More agreement than disagreement?

Having clarified what I wrote on semilandmarks and TEMI, with explicit acknowledgements of the huge uncertainties of all those findings, I can proceed to discuss what G19 discovered on this issue. The paper contains some potentially misleading or even contradictory statements (more below), which does not help with interpretations. However, it seems that their conclusions on the effect of semilandmarks on TEMI are not that dissimilar from mine. G19 reported a generally good congruence in results of TEMI using a few example datasets with only landmarks or both landmarks and semilandmarks. However, they also stated (p. 680): “Despite supporting a modular pattern, the landmark-only dataset returned a CR much closer to one, indicating relatively more integration among modules …”, which they assumed was mostly due to a lack of within-region landmarks in the cranial vault. Later (p. 681) they remarked again that landmark-only data suggest less modularity with allometry contributing to integration: “As before, the landmark-only analyses returned CR values closer to one, suggesting more integration than the analysis of the full dataset, and removing allometric effects resulted in reduced CR values, supporting a more modular pattern”. Since these specific results are discussed in terms of what landmarks-only suggest and why this may vary (also in the abstract), and probably also because of a misleading statement in the last paragraph of the previous section on simulations in G19 (see below), one almost has the impression that landmarks are less reliable to infer modularity/integration than semilandmarks. However, this is clearly not something we can say, since we do not know the true pattern of modularity/integration in real data, and one could have presented these same results with an emphasis on semilandmarks, surprisingly unaffected, for instance, by allometry, which sounds almost counter-intuitive “because allometry is a known factor contributing to integration” (p. 125–126, (Klingenberg 2016) and references therein). Similarly, the cranial vault, with its frequently fused bones, could be truly more strongly integrated, making results from landmarks more credible than those from semilandmarks. Yet, I am not stating that this is the case: once more, we simply do not know and, indeed, assuming that measurements are accurate in relation to TEMI, it could well be that there are truly different answers depending on what is measured.

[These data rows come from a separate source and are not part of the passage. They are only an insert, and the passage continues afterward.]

-- ==== Sys2Proof/Word.lean ====
section
/-! DEFINITION. The two widths of the core (R5): bytes and 16-bit words. Bit fields, extensions and byte order are in
`Sys2Proof/Machine/Bits.lean`. -/

namespace Sys2Proof

/-- A byte: 8 bits (R5, R9). -/
abbrev Byte := BitVec 8

/-- A word, which is an address: 16 bits (R5, R9). -/
abbrev Word := BitVec 16

end Sys2Proof
end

In the very final section of the paper, G19 finally clarifies that, as in my interpretation of their results, we cannot really say whether landmarks or semilandmarks get the right answer in TEMI: “… analyses incorporating semilandmarks may be less influenced by boundary bias and allometric effects, which may exaggerate the degree of integration across regions in landmark-only analyses, while analyses of sliding semilandmark may exaggerate within-region integration and between-region modularity” (G19, p. 681). This is not unlike what I suggested (as a speculation) in my 2019 paper, when I warned that the increased overall covariance due to the superimposition cannot be simply used to argue that significant modularity must be accurate (as it happens despite the ‘extra’ covariance due to the Procrustes fit). Thus, I wrote, not only one can find spurious or inaccurate evidence for integration but also for modularity (p. 102): “for instance, if the number of points within a module is much larger than that marking the boundary of two contiguous modules, the superimposition (plus the possible sliding of semilandmarks) could increase intra-modular covariance even more strongly than inter-modules, thus spuriously inflating the evidence for modularity”. If this is compared to the main conclusion of G19, the only one which is truly supported by the data, their results do not seem contra Cardini (2019). In fact, they support my original guess on this, as they acknowledge that, if landmarks-only may inflate integration, semilandmarks could do the opposite and spuriously increase modularity. Nevertheless, although supported by G19′s findings, I stress that the evidence for the ‘contiguity effect’ (Cardini 2019), and its relation to the density and mathematical treatment of the points, is still preliminary. It may turn out that an opposite bias of landmarks vs semilandmarks is really a prevalent finding in TEMI, but I suspect that it is not a sharp and simple dichotomy: there might be cases where this is reversed; and there are definitely examples, at least using simulations with isotropic noise, where one can find both spuriously significant integration as well as modularity with both landmarks-only or landmarks plus semilandmarks (Cardini 2019).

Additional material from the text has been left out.